WHAT THIS TASK INVOLVES:
Please give back word for word the lines below, from the first one through the one with "theorem runIteration_eq_holds (p".

Saved entries
• • •
/-- Settles O45: a cycle only adds to OUT_LOG, by its frame, and a move of the host leaves it. -/
theorem outputIsNeverWithdrawn : Obligations.OutputIsNeverWithdrawn := by
  intro s t hstep
  rcases step_next hstep with ⟨l, -, hc⟩ | ⟨m, rest, -, -, hm⟩
  · exact (cycle_next_frame hc).1.outLog
  · rw [eq_hostEffect_of_next hm, hostEffect_outLog]
    exact ⟨[], (List.append_nil _).symm⟩

/-- Settles O46: the frame of a cycle. -/
theorem blockTakesInputAndCommandsInOrder : Obligations.BlockTakesInputAndCommandsInOrder := by
  intro s t hb hstep
  obtain ⟨l, hc⟩ := step_blockTurn hb hstep
  obtain ⟨hf, hcq, -⟩ := cycle_next_frame hc
  exact ⟨hf.inQ, hcq, hf.inEos, hf.outTaken, hf.hostData, hf.params⟩

/-! When a command holds (20_memory.md R67). -/

theorem runIteration_eq_holds (p : Phase) (r : Progress) : runIteration p r = .holds ↔ r = .holds := by
  cases r with
  | completes t =>
    rw [runIteration]
    split <;> simp
  | continues | holds | raises | undefinedRead => simp [runIteration]

theorem inPop_eq_none (s : State) : inPop s = none ↔ s.inQ = [] := by
  cases hq : s.inQ <;> simp [inPop, hq]

theorem encStepBody_eq_holds (s : State) : encStepBody s = .holds ↔ s.inQ = [] ∧ s.inEos = false := by
  rw [← inPop_eq_none]
  cases hp : inPop s <;> simp [encStepBody, hp]

theorem decStartBody_eq_holds (s : State) : decStartBody s = .holds ↔ s.inQ = [] ∧ s.inEos = false := by
  have hready : inputReady s = false ↔ s.inQ = [] ∧ s.inEos = false := by
    rw [← Bool.not_eq_true, inputReady_iff]; simp
  rw [← hready]
  unfold decStartBody
  dsimp only
  split
  · next h =>
    rw [h]
    split <;> simp
  · next h => simpa using h

/-- A read of `w` bits is not enabled: too few bits have arrived, and more may come. -/
theorem readEnabled_eq_false (w : Nat) (s : State) :
    readEnabled w s = false ↔ s.rCnt.toNat + 8 * s.inQ.length < w ∧ s.inEos = false := by
  rw [← Bool.not_eq_true, readEnabled_iff]; simp

theorem decStepBody_eq_holds (s : State) :
    decStepBody s = .holds ↔ s.rCnt.toNat + 8 * s.inQ.length < s.width.toNat ∧ s.inEos = false := by
  rw [← readEnabled_eq_false]
  cases hr : readEnabled s.width.toNat s with
  | true => simp [decStepBody_ne_holds s hr]
  | false => simp [decStepBody, hr]

theorem bsReadBody_eq_holds (w : BitVec 5) (s : State) :
    bsReadBody w s = .holds ↔ s.rCnt.toNat + 8 * s.inQ.length < w.toNat ∧ s.inEos = false := by
  rw [← readEnabled_eq_false]
  cases hr : readEnabled w.toNat s <;> simp [bsReadBody, hr]

/-- The negation of the table of 20_memory.md R67 is what makes a legal command's body hold. -/
theorem holdsIn_iff (i : Instr) (s : State) :
    holdsIn i s ↔ legalIn i s.phase = true ∧ commandBody i s = .holds := by
  cases i with
  | encStep => simp [holdsIn, legalIn, commandBody, encStepBody_eq_holds]
  | encRun => simp [holdsIn, legalIn, commandBody, runIteration_eq_holds, encStepBody_eq_holds]
  | decStart => simp [holdsIn, legalIn, commandBody, decStartBody_eq_holds]
  | decStep => simp [holdsIn, legalIn, commandBody, decStepBody_eq_holds]
  | decRun => simp [holdsIn, legalIn, commandBody, runIteration_eq_holds, decStepBody_eq_holds]
  | bsRead w => simp [holdsIn, legalIn, commandBody, bsReadBody_eq_holds, rawLegal_iff, rawPhase]
  | nop => simp [holdsIn, commandBody, nopBody]
  | softReset => simp [holdsIn, commandBody, softResetBody]
  | cfg m a =>
    have h : cfgBody m a s ≠ .holds := by unfold cfgBody; split <;> simp
    simp [holdsIn, commandBody, h]
  | encStart => simp [holdsIn, commandBody, encStartBody]
  | bsFlush => simp [holdsIn, commandBody, bsFlushBody]
  | bsWrite w v => simp [holdsIn, commandBody, bsWriteBody]

/-- Settles O9: a command holds exactly where its body does, and an empty CQ gives no cycle. -/
theorem heldCommandAndEmptyQueueChangeNothing : Obligations.HeldCommandAndEmptyQueueChangeNothing := by
  refine ⟨fun i s h => ?_, fun s ha hcq => ?_⟩
  · obtain ⟨hl, hb⟩ := (holdsIn_iff i s).mp h
    exact exec_holds hl hb
  · rw [step, takeTurn, ha]
    show cycle s = _
    rw [cycle, hcq]

/-! Input behind what a command needs (20_memory.md R66, 42_encode.md R205): every operation commutes with bytes added at the
tail of IN, a read where its bits have arrived. -/

section LaterInput

variable (l : Bytes)

/-- The same end of a cycle, with `f` of the states it hands on. -/
def Progress.map (f : State → State) : Progress → Progress
  | .completes t => .completes (f t)
  | .continues t => .continues (f t)
  | .holds => .holds
  | .raises k t => .raises k (f t)
  | .undefinedRead => .undefinedRead

theorem runIteration_map_withInput (p : Phase) (r : Progress) :
    runIteration p (r.map (withInput l)) = (runIteration p r).map (withInput l) := by
  cases r with
  | completes t => exact (apply_ite (Progress.map (withInput l)) (t.phase = p) (.continues t) (.completes t)).symm
  | continues | holds | raises | undefinedRead => rfl

@[simp] theorem withInput_phase (s : State) : (withInput l s).phase = s.phase := rfl
@[simp] theorem withInput_width (s : State) : (withInput l s).width = s.width := rfl
@[simp] theorem withInput_nextCode (s : State) : (withInput l s).nextCode = s.nextCode := rfl
@[simp] theorem withInput_matchReg (s : State) : (withInput l s).matchReg = s.matchReg := rfl
@[simp] theorem withInput_rCnt (s : State) : (withInput l s).rCnt = s.rCnt := rfl
@[simp] theorem withInput_config (s : State) : (withInput l s).config = s.config := rfl
@[simp] theorem withInput_dtab (s : State) : (withInput l s).dtab = s.dtab := rfl
@[simp] theorem withInput_inQ (s : State) : (withInput l s).inQ = s.inQ ++ l := rfl
@[simp] theorem eChild_withInput (p : Code) (b : Byte) (s : State) : eChild p b (withInput l s) = eChild p b s := rfl
@[simp] theorem dGet_withInput (c : Code) (s : State) : dGet c (withInput l s) = dGet c s := rfl

@[simp] theorem setMatch_withInput (c : Code) (s : State) : setMatch c (withInput l s) = withInput l (setMatch c s) := rfl
@[simp] theorem setPhase_withInput (p : Phase) (s : State) : setPhase p (withInput l s) = withInput l (setPhase p s) := rfl
@[simp] theorem countCode_withInput (s : State) : countCode (withInput l s) = withInput l (countCode s) := rfl
@[simp] theorem popCq_withInput (s : State) : popCq (withInput l s) = withInput l (popCq s) := rfl
@[simp] theorem takeHeader_withInput (b : Byte) (s : State) :
    takeHeader b (withInput l s) = withInput l (takeHeader b s) := rfl
@[simp] theorem startCommon_withInput (s : State) : startCommon (withInput l s) = withInput l (startCommon s) := rfl

@[simp] theorem errorEntry_withInput (k : ErrKind) (cw : Word) (s : State) :
    errorEntry k cw (withInput l s) = withInput l (errorEntry k cw s) := by
  rw [errorEntry, errorEntry, apply_ite (withInput l)]; rfl

/-! The writer. -/

@[simp] theorem writeBit_withInput (b : Bool) (s : State) : writeBit b (withInput l s) = withInput l (writeBit b s) := by
  rw [writeBit, writeBit, apply_ite (withInput l)]; rfl

@[simp] theorem writeBits_withInput (v : BitVec 24) (n : Nat) (s : State) :
    writeBits v n (withInput l s) = withInput l (writeBits v n s) := by
  induction n generalizing s with
  | zero => rfl
  | succ n ih => rw [writeBits, writeBit_withInput, ih, writeBits]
• • •
TASK RESPONSE:
/-- Settles O45: a cycle only adds to OUT_LOG, by its frame, and a move of the host leaves it. -/
theorem outputIsNeverWithdrawn : Obligations.OutputIsNeverWithdrawn := by
  intro s t hstep
  rcases step_next hstep with ⟨l, -, hc⟩ | ⟨m, rest, -, -, hm⟩
  · exact (cycle_next_frame hc).1.outLog
  · rw [eq_hostEffect_of_next hm, hostEffect_outLog]
    exact ⟨[], (List.append_nil _).symm⟩

/-- Settles O46: the frame of a cycle. -/
theorem blockTakesInputAndCommandsInOrder : Obligations.BlockTakesInputAndCommandsInOrder := by
  intro s t hb hstep
  obtain ⟨l, hc⟩ := step_blockTurn hb hstep
  obtain ⟨hf, hcq, -⟩ := cycle_next_frame hc
  exact ⟨hf.inQ, hcq, hf.inEos, hf.outTaken, hf.hostData, hf.params⟩

/-! When a command holds (20_memory.md R67). -/

theorem runIteration_eq_holds (p : Phase) (r : Progress) : runIteration p r = .holds ↔ r = .holds := by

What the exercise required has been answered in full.